(Description of the task):
Repeat exactly, and only, the lines of the entries below from the one with "(modTb f s).ad = s.ad := rfl" through the one with "p s).free = s.free := rfl", both ends included.

(Extracted material):
/-! ### modPort -/

@[simp] theorem modPort_now (k : Nat) (f : Port → Port) : (modPort k f s).now = s.now := rfl
@[simp] theorem modPort_released (k : Nat) (f : Port → Port) : (modPort k f s).released = s.released := rfl
@[simp] theorem modPort_free (k : Nat) (f : Port → Port) : (modPort k f s).free = s.free := rfl
@[simp] theorem modPort_regs (k : Nat) (f : Port → Port) : (modPort k f s).regs = s.regs := rfl
@[simp] theorem modPort_otp (k : Nat) (f : Port → Port) : (modPort k f s).otp = s.otp := rfl
@[simp] theorem modPort_shadow (k : Nat) (f : Port → Port) : (modPort k f s).shadow = s.shadow := rfl
@[simp] theorem modPort_busData (k : Nat) (f : Port → Port) : (modPort k f s).busData = s.busData := rfl
@[simp] theorem modPort_busStatus (k : Nat) (f : Port → Port) : (modPort k f s).busStatus = s.busStatus := rfl
@[simp] theorem modPort_tb (k : Nat) (f : Port → Port) : (modPort k f s).tb = s.tb := rfl
@[simp] theorem modPort_syn (k : Nat) (f : Port → Port) : (modPort k f s).syn = s.syn := rfl
@[simp] theorem modPort_fr (k : Nat) (f : Port → Port) : (modPort k f s).fr = s.fr := rfl
@[simp] theorem modPort_pl (k : Nat) (f : Port → Port) : (modPort k f s).pl = s.pl := rfl
@[simp] theorem modPort_sl (k : Nat) (f : Port → Port) : (modPort k f s).sl = s.sl := rfl
@[simp] theorem modPort_rg (k : Nat) (f : Port → Port) : (modPort k f s).rg = s.rg := rfl
@[simp] theorem modPort_cl (k : Nat) (f : Port → Port) : (modPort k f s).cl = s.cl := rfl
@[simp] theorem modPort_cx (k : Nat) (f : Port → Port) : (modPort k f s).cx = s.cx := rfl
@[simp] theorem modPort_pb (k : Nat) (f : Port → Port) : (modPort k f s).pb = s.pb := rfl
@[simp] theorem modPort_sp (k : Nat) (f : Port → Port) : (modPort k f s).sp = s.sp := rfl
@[simp] theorem modPort_ev (k : Nat) (f : Port → Port) : (modPort k f s).ev = s.ev := rfl
@[simp] theorem modPort_tn (k : Nat) (f : Port → Port) : (modPort k f s).tn = s.tn := rfl
@[simp] theorem modPort_ttc (k : Nat) (f : Port → Port) : (modPort k f s).ttc = s.ttc := rfl
@[simp] theorem modPort_mspi (k : Nat) (f : Port → Port) : (modPort k f s).mspi = s.mspi := rfl
@[simp] theorem modPort_jtag (k : Nat) (f : Port → Port) : (modPort k f s).jtag = s.jtag := rfl
@[simp] theorem modPort_jr (k : Nat) (f : Port → Port) : (modPort k f s).jr = s.jr := rfl
@[simp] theorem modPort_byre (k : Nat) (f : Port → Port) : (modPort k f s).byre = s.byre := rfl
@[simp] theorem modPort_st (k : Nat) (f : Port → Port) : (modPort k f s).st = s.st := rfl
@[simp] theorem modPort_ad (k : Nat) (f : Port → Port) : (modPort k f s).ad = s.ad := rfl
@[simp] theorem modPort_fl (k : Nat) (f : Port → Port) : (modPort k f s).fl = s.fl := rfl
@[simp] theorem modPort_acc (k : Nat) (f : Port → Port) : (modPort k f s).acc = s.acc := rfl
@[simp] theorem modPort_pending (k : Nat) (f : Port → Port) : (modPort k f s).pending = s.pending := rfl
@[simp] theorem reg_modPort (k : Nat) (f : Port → Port) (q : Reg) : reg (modPort k f s) q = reg s q := rfl
@[simp] theorem pulse_modPort (k : Nat) (f : Port → Port) (j : Nat) : pulse (modPort k f s) j = pulse s j := rfl
@[simp] theorem stamp_modPort (k : Nat) (f : Port → Port) (j : Nat) : stamp (modPort k f s) j = stamp s j := rfl
@[simp] theorem meas_modPort (k : Nat) (f : Port → Port) (j : Nat) : meas (modPort k f s) j = meas s j := rfl
@[simp] theorem cluster_modPort (k : Nat) (f : Port → Port) (j : Nat) : cluster (modPort k f s) j = cluster s j := rfl
@[simp] theorem ctx_modPort (k : Nat) (f : Port → Port) (j : Nat) : ctx (modPort k f s) j = ctx s j := rfl
@[simp] theorem playback_modPort (k : Nat) (f : Port → Port) (j : Nat) : playback (modPort k f s) j = playback s j := rfl
@[simp] theorem tenant_modPort (k : Nat) (f : Port → Port) (j : Nat) : tenant (modPort k f s) j = tenant s j := rfl
@[simp] theorem stream_modPort (k : Nat) (f : Port → Port) (j : Nat) : stream (modPort k f s) j = stream s j := rfl

/-! ### modTb -/

@[simp] theorem modTb_now (f : Timebase → Timebase) : (modTb f s).now = s.now := rfl
@[simp] theorem modTb_released (f : Timebase → Timebase) : (modTb f s).released = s.released := rfl
@[simp] theorem modTb_free (f : Timebase → Timebase) : (modTb f s).free = s.free := rfl
@[simp] theorem modTb_regs (f : Timebase → Timebase) : (modTb f s).regs = s.regs := rfl
@[simp] theorem modTb_otp (f : Timebase → Timebase) : (modTb f s).otp = s.otp := rfl
@[simp] theorem modTb_shadow (f : Timebase → Timebase) : (modTb f s).shadow = s.shadow := rfl
@[simp] theorem modTb_busData (f : Timebase → Timebase) : (modTb f s).busData = s.busData := rfl
@[simp] theorem modTb_busStatus (f : Timebase → Timebase) : (modTb f s).busStatus = s.busStatus := rfl
@[simp] theorem modTb_syn (f : Timebase → Timebase) : (modTb f s).syn = s.syn := rfl
@[simp] theorem modTb_fr (f : Timebase → Timebase) : (modTb f s).fr = s.fr := rfl
@[simp] theorem modTb_pl (f : Timebase → Timebase) : (modTb f s).pl = s.pl := rfl
@[simp] theorem modTb_sl (f : Timebase → Timebase) : (modTb f s).sl = s.sl := rfl
@[simp] theorem modTb_rg (f : Timebase → Timebase) : (modTb f s).rg = s.rg := rfl
@[simp] theorem modTb_cl (f : Timebase → Timebase) : (modTb f s).cl = s.cl := rfl
@[simp] theorem modTb_cx (f : Timebase → Timebase) : (modTb f s).cx = s.cx := rfl
@[simp] theorem modTb_pb (f : Timebase → Timebase) : (modTb f s).pb = s.pb := rfl
@[simp] theorem modTb_sp (f : Timebase → Timebase) : (modTb f s).sp = s.sp := rfl
@[simp] theorem modTb_ev (f : Timebase → Timebase) : (modTb f s).ev = s.ev := rfl
@[simp] theorem modTb_tn (f : Timebase → Timebase) : (modTb f s).tn = s.tn := rfl
@[simp] theorem modTb_pt (f : Timebase → Timebase) : (modTb f s).pt = s.pt := rfl
@[simp] theorem modTb_ttc (f : Timebase → Timebase) : (modTb f s).ttc = s.ttc := rfl
@[simp] theorem modTb_mspi (f : Timebase → Timebase) : (modTb f s).mspi = s.mspi := rfl
@[simp] theorem modTb_jtag (f : Timebase → Timebase) : (modTb f s).jtag = s.jtag := rfl
@[simp] theorem modTb_jr (f : Timebase → Timebase) : (modTb f s).jr = s.jr := rfl
@[simp] theorem modTb_byre (f : Timebase → Timebase) : (modTb f s).byre = s.byre := rfl
@[simp] theorem modTb_st (f : Timebase → Timebase) : (modTb f s).st = s.st := rfl
@[simp] theorem modTb_ad (f : Timebase → Timebase) : (modTb f s).ad = s.ad := rfl
@[simp] theorem modTb_fl (f : Timebase → Timebase) : (modTb f s).fl = s.fl := rfl
@[simp] theorem modTb_acc (f : Timebase → Timebase) : (modTb f s).acc = s.acc := rfl
@[simp] theorem modTb_pending (f : Timebase → Timebase) : (modTb f s).pending = s.pending := rfl
@[simp] theorem reg_modTb (f : Timebase → Timebase) (q : Reg) : reg (modTb f s) q = reg s q := rfl
@[simp] theorem pulse_modTb (f : Timebase → Timebase) (j : Nat) : pulse (modTb f s) j = pulse s j := rfl
@[simp] theorem stamp_modTb (f : Timebase → Timebase) (j : Nat) : stamp (modTb f s) j = stamp s j := rfl
@[simp] theorem meas_modTb (f : Timebase → Timebase) (j : Nat) : meas (modTb f s) j = meas s j := rfl
@[simp] theorem cluster_modTb (f : Timebase → Timebase) (j : Nat) : cluster (modTb f s) j = cluster s j := rfl
@[simp] theorem ctx_modTb (f : Timebase → Timebase) (j : Nat) : ctx (modTb f s) j = ctx s j := rfl
@[simp] theorem playback_modTb (f : Timebase → Timebase) (j : Nat) : playback (modTb f s) j = playback s j := rfl
@[simp] theorem port_modTb (f : Timebase → Timebase) (j : Nat) : port (modTb f s) j = port s j := rfl
@[simp] theorem tenant_modTb (f : Timebase → Timebase) (j : Nat) : tenant (modTb f s) j = tenant s j := rfl
@[simp] theorem stream_modTb (f : Timebase → Timebase) (j : Nat) : stream (modTb f s) j = stream s j := rfl

/-! ### sysRecord -/

@[simp] theorem sysRecord_now (n : Nat) (p : List W64) : (sysRecord n p s).now = s.now := rfl
@[simp] theorem sysRecord_released (n : Nat) (p : List W64) : (sysRecord n p s).released = s.released := rfl
@[simp] theorem sysRecord_free (n : Nat) (p : List W64) : (sysRecord n p s).free = s.free := rfl
@[simp] theorem sysRecord_regs (n : Nat) (p : List W64) : (sysRecord n p s).regs = s.regs := rfl
@[simp] theorem sysRecord_otp (n : Nat) (p : List W64) : (sysRecord n p s).otp = s.otp := rfl
@[simp] theorem sysRecord_shadow (n : Nat) (p : List W64) : (sysRecord n p s).shadow = s.shadow := rfl
@[simp] theorem sysRecord_busData (n : Nat) (p : List W64) : (sysRecord n p s).busData = s.busData := rfl
@[simp] theorem sysRecord_busStatus (n : Nat) (p : List W64) : (sysRecord n p s).busStatus = s.busStatus := rfl
@[simp] theorem sysRecord_tb (n : Nat) (p : List W64) : (sysRecord n p s).tb = s.tb := rfl
@[simp] theorem sysRecord_syn (n : Nat) (p : List W64) : (sysRecord n p s).syn = s.syn := rfl
@[simp] theorem sysRecord_fr (n : Nat) (p : List W64) : (sysRecord n p s).fr = s.fr := rfl
@[simp] theorem sysRecord_pl (n : Nat) (p : List W64) : (sysRecord n p s).pl = s.pl := rfl
@[simp] theorem sysRecord_sl (n : Nat) (p : List W64) : (sysRecord n p s).sl = s.sl := rfl
@[simp] theorem sysRecord_rg (n : Nat) (p : List W64) : (sysRecord n p s).rg = s.rg := rfl
@[simp] theorem sysRecord_cl (n : Nat) (p : List W64) : (sysRecord n p s).cl = s.cl := rfl
@[simp] theorem sysRecord_cx (n : Nat) (p : List W64) : (sysRecord n p s).cx = s.cx := rfl
@[simp] theorem sysRecord_pb (n : Nat) (p : List W64) : (sysRecord n p s).pb = s.pb := rfl
@[simp] theorem sysRecord_sp (n : Nat) (p : List W64) : (sysRecord n p s).sp = s.sp := rfl
@[simp] theorem sysRecord_ev (n : Nat) (p : List W64) : (sysRecord n p s).ev = s.ev := rfl
@[simp] theorem sysRecord_tn (n : Nat) (p : List W64) : (sysRecord n p s).tn = s.tn := rfl
@[simp] theorem sysRecord_pt (n : Nat) (p : List W64) : (sysRecord n p s).pt = s.pt := rfl
@[simp] theorem sysRecord_ttc (n : Nat) (p : List W64) : (sysRecord n p s).ttc = s.ttc := rfl
@[simp] theorem sysRecord_mspi (n : Nat) (p : List W64) : (sysRecord n p s).mspi = s.mspi := rfl
@[simp] theorem sysRecord_jtag (n : Nat) (p : List W64) : (sysRecord n p s).jtag = s.jtag := rfl
@[simp] theorem sysRecord_byre (n : Nat) (p : List W64) : (sysRecord n p s).byre = s.byre := rfl
@[simp] theorem sysRecord_st (n : Nat) (p : List W64) : (sysRecord n p s).st = s.st := rfl
@[simp] theorem sysRecord_ad (n : Nat) (p : List W64) : (sysRecord n p s).ad = s.ad := rfl
@[simp] theorem sysRecord_fl (n : Nat) (p : List W64) : (sysRecord n p s).fl = s.fl := rfl
@[simp] theorem sysRecord_acc (n : Nat) (p : List W64) : (sysRecord n p s).acc = s.acc := rfl
@[simp] theorem sysRecord_pending (n : Nat) (p : List W64) : (sysRecord n p s).pending = s.pending := rfl
@[simp] theorem reg_sysRecord (n : Nat) (p : List W64) (q : Reg) : reg (sysRecord n p s) q = reg s q := rfl
@[simp] theorem pulse_sysRecord (n : Nat) (p : List W64) (j : Nat) : pulse (sysRecord n p s) j = pulse s j := rfl
@[simp] theorem stamp_sysRecord (n : Nat) (p : List W64) (j : Nat) : stamp (sysRecord n p s) j = stamp s j := rfl
@[simp] theorem meas_sysRecord (n : Nat) (p : List W64) (j : Nat) : meas (sysRecord n p s) j = meas s j := rfl
@[simp] theorem cluster_sysRecord (n : Nat) (p : List W64) (j : Nat) : cluster (sysRecord n p s) j = cluster s j := rfl
@[simp] theorem ctx_sysRecord (n : Nat) (p : List W64) (j : Nat) : ctx (sysRecord n p s) j = ctx s j := rfl
@[simp] theorem playback_sysRecord (n : Nat) (p : List W64) (j : Nat) : playback (sysRecord n p s) j = playback s j := rfl
@[simp] theorem port_sysRecord (n : Nat) (p : List W64) (j : Nat) : port (sysRecord n p s) j = port s j := rfl
@[simp] theorem tenant_sysRecord (n : Nat) (p : List W64) (j : Nat) : tenant (sysRecord n p s) j = tenant s j := rfl
@[simp] theorem stream_sysRecord (n : Nat) (p : List W64) (j : Nat) : stream (sysRecord n p s) j = stream s j := rfl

(Reply to the task):
@[simp] theorem modTb_ad (f : Timebase → Timebase) : (modTb f s).ad = s.ad := rfl
@[simp] theorem modTb_fl (f : Timebase → Timebase) : (modTb f s).fl = s.fl := rfl
@[simp] theorem modTb_acc (f : Timebase → Timebase) : (modTb f s).acc = s.acc := rfl
@[simp] theorem modTb_pending (f : Timebase → Timebase) : (modTb f s).pending = s.pending := rfl
@[simp] theorem reg_modTb (f : Timebase → Timebase) (q : Reg) : reg (modTb f s) q = reg s q := rfl
@[simp] theorem pulse_modTb (f : Timebase → Timebase) (j : Nat) : pulse (modTb f s) j = pulse s j := rfl
@[simp] theorem stamp_modTb (f : Timebase → Timebase) (j : Nat) : stamp (modTb f s) j = stamp s j := rfl
@[simp] theorem meas_modTb (f : Timebase → Timebase) (j : Nat) : meas (modTb f s) j = meas s j := rfl
@[simp] theorem cluster_modTb (f : Timebase → Timebase) (j : Nat) : cluster (modTb f s) j = cluster s j := rfl
@[simp] theorem ctx_modTb (f : Timebase → Timebase) (j : Nat) : ctx (modTb f s) j = ctx s j := rfl
@[simp] theorem playback_modTb (f : Timebase → Timebase) (j : Nat) : playback (modTb f s) j = playback s j := rfl
@[simp] theorem port_modTb (f : Timebase → Timebase) (j : Nat) : port (modTb f s) j = port s j := rfl
@[simp] theorem tenant_modTb (f : Timebase → Timebase) (j : Nat) : tenant (modTb f s) j = tenant s j := rfl
@[simp] theorem stream_modTb (f : Timebase → Timebase) (j : Nat) : stream (modTb f s) j = stream s j := rfl

/-! ### sysRecord -/

@[simp] theorem sysRecord_now (n : Nat) (p : List W64) : (sysRecord n p s).now = s.now := rfl
@[simp] theorem sysRecord_released (n : Nat) (p : List W64) : (sysRecord n p s).released = s.released := rfl
@[simp] theorem sysRecord_free (n : Nat) (p : List W64) : (sysRecord n p s).free = s.free := rfl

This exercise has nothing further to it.